There’s not much action outside the inner city, so let’s zoom in:

The highest mode shares are in the inner northern suburbs (pockets around 25%) where there has been considerable investment in cycling infrastructure.

Here’s a chart showing the mode shift at SA2 level:

The biggest mode shift was 2.2% in Brunswick West, followed by 2.1% in South Yarra West. However aggregating to SA2 level hides some of the other changes. If you study the detailed map you can see larger mode shifts in more isolated pockets and/or corridors (including a corridor out through Footscray).

Here is the growth in bicycle trips between 2011 and 2016 by home distance from the city centre:

Significant growth was only seen for homes within 10km of the city centre. Here are those new trips mapped:

What about cycling mode shares by workplaces? I’ve gone straight to the inner city so you can see the interesting detail:

The highest workplace mode shares are in the inner northern suburbs, including Parkville (9.1%) and Fitzroy North (8.2%).

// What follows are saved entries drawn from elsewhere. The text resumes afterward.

/-- The other buffer (R36). -/
theorem not_bufNo (b : BufNo) : ~~~b = 1 - b := by
  revert b
  decide

/-- Settles O15: the word is the encoded operation, and the operation is one write. -/
theorem selbufChoosesTheWriteTarget : Obligations.SelbufChoosesTheWriteTarget := by
  unfold Obligations.SelbufChoosesTheWriteTarget
  exact fun which s => ⟨decode_encode (.selbuf which), rfl⟩

/-- R153: a `SWAP` at a cycle boundary is granted at once. -/
theorem exec_swap_ready {s : State} (h : s.swaprdy = true) :
    exec .swap s = .next { s with selbufR := 1 - s.selbufR, trace := s.trace ++ [.rsp 0] } := by
  rw [← not_bufNo]
  exact if_pos h

/-- R153: any other `SWAP` pends. -/
theorem exec_swap_notReady {s : State} (h : s.swaprdy = false) : exec .swap s = .next { s with swappend := true } :=
  if_neg (by simp [h])

/-- Settles O16: the two branches of `SWAP`. -/
theorem swapIsGrantedOrPends : Obligations.SwapIsGrantedOrPends := by
  unfold Obligations.SwapIsGrantedOrPends
  exact ⟨decode_encode .swap, fun _ => ⟨exec_swap_ready, exec_swap_notReady⟩⟩

/-- R156: the timeout ends a pending `SWAP`. -/
theorem exec_swtmo_pending {s : State} (h : s.swappend = true) :
    exec .swtmo s = .next { s with swappend := false, trace := s.trace ++ [.rsp 1] } := if_pos h

/-- R156, R109: a timeout with no `SWAP` pending. -/
theorem exec_swtmo_notPending {s : State} (h : s.swappend = false) : exec .swtmo s = .next s :=
  if_neg (by simp [h])

/-- Settles O17: the two branches of `SWTMO`. -/
theorem swapTimeoutAnswersOne : Obligations.SwapTimeoutAnswersOne := by
  unfold Obligations.SwapTimeoutAnswersOne
  exact ⟨decode_encode .swtmo, fun _ => ⟨exec_swtmo_pending, exec_swtmo_notPending⟩⟩

end Sys2Proof.Machine
end

section
/-! SUPPORT. What one step of the block can be, said once (30_encoding.md R96, R108, R109). -/

namespace Sys2Proof.Machine

/-- How a step can come to answer the next state `t`. -/
inductive StepTo (s t : State) : Prop where
  /-- There is no input (R2). -/
  | noInput : t = s → StepTo s t
  /-- A writer word waits and the writer's operation in progress is finished first (R75, R96). -/
  | waits : finishWriter s = .next t → StepTo s t
  /-- A word is accepted and runs (R96). -/
  | runs {w : Word} {hold : Bool} {rest : List Input} {i : Instr} : s.inputs = .word w hold :: rest → decode w = .ok i →
      exec i (s.accept hold) = .next t → StepTo s t
  /-- An illegal word is consumed (R108). -/
  | illegal (hold : Bool) : t = (s.accept hold).commandError → StepTo s t
  /-- The writer goes on (R74). -/
  | writerTurn (n : Nat) : runWriter n s.consumed = .next t → StepTo s t
  /-- The scanner goes on (R74). -/
  | scannerTurn (n : Nat) : runScanner n s.consumed = .next t → StepTo s t
  /-- Reset (R290). -/
  | restart {i0 i1 : List Byte} {rest : List Input} : s.inputs = .restart i0 i1 :: rest → t = s.consumed.restarted i0 i1 → StepTo s t

theorem stepWord_to {w : Word} {hold : Bool} {rest : List Input} {s t : State} (hi : s.inputs = .word w hold :: rest)
    (h : stepWord w hold s = .next t) : StepTo s t := by
  unfold stepWord at h
  split at h
  · cases h
  · exact .waits h
  · split at h
    · rename_i hd; exact .runs hi hd h
    · cases h; exact .illegal hold rfl

/-- Every step that answers a next state is one of these. -/
theorem step_to {s t : State} (h : step s = .next t) : StepTo s t := by
  unfold step at h
  split at h
  · split at h
    · cases h; exact .noInput rfl
    · rename_i hi; exact stepWord_to hi h
    · exact .writerTurn _ h
    · exact .scannerTurn _ h
    · rename_i hi; cases h; exact .restart hi rfl
  · cases h

/-- Finishing the writer's operation performs its owed writes, or some of the scanner's actions. -/
theorem finishWriter_next {s t : State} (h : finishWriter s = .next t) : ∃ n, t = s.writes n ∨ t = scanActions n s := by
  unfold finishWriter at h
  split at h
  · obtain ⟨n, rfl⟩ := finishScanner_next h
    exact ⟨n, .inr rfl⟩
  · exact ⟨_, .inl (runWriter_next h)⟩

/-- A pixel operation owes writes and performs some of them, or does nothing (R120). -/
theorem writePixel_next {tb : BufNo} {x y : BitVec 16} {r g b : BitVec 8} {s t : State} (h : writePixel tb x y r g b s = .next t) :
    t = s ∨ ∃ ws n, t = { s with wq := s.wq ++ ws }.writes n := by
  unfold writePixel at h
  simp only at h
  split at h
  · unfold startWriter at h
    split at h
    · cases h
      exact .inr ⟨_, 0, rfl⟩
    · exact .inr ⟨_, _, runWriter_next h⟩
  · cases h
    exact .inl rfl

end Sys2Proof.Machine
end

section
/-! SUPPORT. The buffer registers and a pending `SWAP` (41_buffer_control.md R150 to R156, 42_scan.md R178): of the scanner's actions only the
completion of the last scan step of a cycle writes them, and of the operations that do not scan only those of buffer control. -/

namespace Sys2Proof.Machine

/-! What may become of them -/

/-- The two buffer registers of the scanner and the pending `SWAP` are in `t` as in `s`. -/
structure SwapKept (s t : State) : Prop where
  actbuf : t.actbuf = s.actbuf
  selbufR : t.selbufR = s.selbufR
  swappend : t.swappend = s.swappend

theorem SwapKept.refl (s : State) : SwapKept s s := ⟨rfl, rfl, rfl⟩

theorem SwapKept.trans {s t u : State} (h : SwapKept s t) (h' : SwapKept t u) : SwapKept s u :=
  ⟨h'.actbuf.trans h.actbuf, h'.selbufR.trans h.selbufR, h'.swappend.trans h.swappend⟩

/-- From `s` to `t` at most a pending `SWAP` has ended, and only then has `SELBUF_R` changed. -/
inductive SwapMayEnd (s t : State) : Prop where
  | kept : t.selbufR = s.selbufR → t.swappend = s.swappend → SwapMayEnd s t
  | ended : s.swappend = true → t.swappend = false → SwapMayEnd s t

theorem SwapKept.mayEnd {s t : State} (h : SwapKept s t) : SwapMayEnd s t := .kept h.selbufR h.swappend

theorem SwapMayEnd.refl (s : State) : SwapMayEnd s s := .kept rfl rfl

theorem SwapMayEnd.trans {s t u : State} (h : SwapMayEnd s t) (h' : SwapMayEnd t u) : SwapMayEnd s u := by
  cases h with
  | kept hb hp =>
    cases h' with
    | kept hb' hp' => exact .kept (hb'.trans hb) (hp'.trans hp)
    | ended hp' hend => exact .ended (hp.symm.trans hp') hend
  | ended hp hend =>
    cases h' with
    | kept _ hp' => exact .ended hp (hp'.trans hend)
    | ended hp' _ => cases hend.symm.trans hp'

/-- A changed `SELBUF_R` shows that a pending `SWAP` has ended. -/
theorem SwapMayEnd.of_ne {s t : State} (h : SwapMayEnd s t) (hne : t.selbufR ≠ s.selbufR) : s.swappend = true ∧ t.swappend = false := by
  cases h with
  | kept hb _ => exact absurd hb hne
  | ended hp hend => exact ⟨hp, hend⟩

/-- `t` is past the cycle boundary that ends the cycle of `s` (R178). -/
structure CycleEnded (s t : State) : Prop where
  actbuf : t.actbuf = s.selbufR
  selbufR : t.selbufR = if s.swappend then 1 - s.selbufR else s.selbufR
  swappend : t.swappend = false
  swaprdy : t.swaprdy = true
  plane : t.plane = 0
  mux : t.mux = 0

/-- R178: the boundary. -/
theorem State.cycleBoundary_ended (s : State) : CycleEnded s { s with mux := 0, plane := 0 }.cycleBoundary := by
  constructor <;> simp [not_bufNo]

/-- The boundary sees only the buffer registers and the pending `SWAP`, so it ends the cycle of every state that has the same. -/
theorem CycleEnded.of_kept {s u t : State} (h : CycleEnded u t) (hk : SwapKept s u) : CycleEnded s t := by
  obtain ⟨hact, hsel, hpend, hready, hplane, hmux⟩ := h
  rw [hk.selbufR, hk.swappend] at hsel
  exact ⟨hact.trans hk.selbufR, hsel, hpend, hready, hplane, hmux⟩

theorem CycleEnded.mayEnd {s t : State} (h : CycleEnded s t) : SwapMayEnd s t := by
  cases hp : s.swappend with
  | false => exact .kept (by simpa [hp] using h.selbufR) (h.swappend.trans hp.symm)
  | true => exact .ended hp h.swappend

/-! The scanner's actions -/

theorem SwapKept.scanBegin (j : ScanJob) (s : State) : SwapKept s (scanBegin j s) := by
  unfold Machine.scanBegin
  split
  · exact ⟨rfl, rfl, rfl⟩
  · split
    · exact ⟨rfl, rfl, rfl⟩
    · constructor <;> simp [beginStep]

theorem SwapKept.scanByte (j : ScanJob) (k : Nat) (s : State) : SwapKept s (scanByte j k s) := by
  unfold Machine.scanByte
  split <;> exact ⟨rfl, rfl, rfl⟩

theorem SwapKept.scanLatch (j : ScanJob) (s : State) : SwapKept s (scanLatch j s) := by
  unfold Machine.scanLatch
  split <;> exact ⟨rfl, rfl, rfl⟩

/-- R177: the advance moves within the cycle, or it is over the cycle boundary. -/
theorem State.advance_kept_or_ended (s : State) :
    SwapKept s s.advance ∨ (s.plane = 7 ∧ ¬ s.mux.toNat < s.cfg.rp - 1 ∧ CycleEnded s s.advance) := by
  unfold State.advance
  split
  · exact .inl ⟨rfl, rfl, rfl⟩
  · rename_i hm
    split
    · exact .inl ⟨rfl, rfl, rfl⟩
    · exact .inr ⟨by bv_omega, hm, s.cycleBoundary_ended⟩

/-- The output-enable of the sequencer's last scan step of a cycle comes next, and the transport lets it pass. -/
structure State.EndsCycle (s : State) (j : ScanJob) : Prop where
  scan : s.scan = some j
  direct : j.direct = false
  pos : sliceBytes s.cfg + 1 < j.pos
  outcome : j.outcome ≠ .oefail
  plane : s.plane = 7
  mux : ¬ s.mux.toNat < s.cfg.rp - 1

/-- R152 (a), R178: output-enable writes the buffer registers where it completes the last scan step of a cycle, and nowhere else. -/
theorem scanEnable_kept_or_ended {s : State} {j : ScanJob} (hs : s.scan = some j) (hp : sliceBytes s.cfg + 1 < j.pos) :
    SwapKept s (scanEnable j s) ∨ (s.EndsCycle j ∧ CycleEnded s (scanEnable j s)) := by
  unfold scanEnable
  split
  · exact .inl ⟨rfl, rfl, rfl⟩
  · rename_i ho
    split
    · exact .inl ⟨rfl, rfl, rfl⟩
    · rename_i hd
      obtain h | ⟨hq, hm, h⟩ := (s.emit (.oe j.t)).advance_kept_or_ended
      · exact .inl ⟨h.actbuf, h.selbufR, h.swappend⟩
      · exact .inr ⟨⟨hs, by simpa using hd, hp, ho, hq, hm⟩, h.actbuf, h.selbufR, h.swappend, h.swaprdy, h.plane, h.mux⟩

You’ll note the CBD does not have a high cycling mode share (3.8%) compared to the inner northern suburbs. But if you look at the concentration of cycling commuter workplaces, you get quite a different story:

This shows the CBD having the highest concentrations of commuter cycling destinations, although there were also relatively high densities at the Parkville hospitals and the Alfred Hospital. The highest concentration of commuter cyclists in 2016 was a block bound by Lonsdale Street, Exhibition Street, Little Lonsdale Street and Spring Street (it had a mode share of 4.3%).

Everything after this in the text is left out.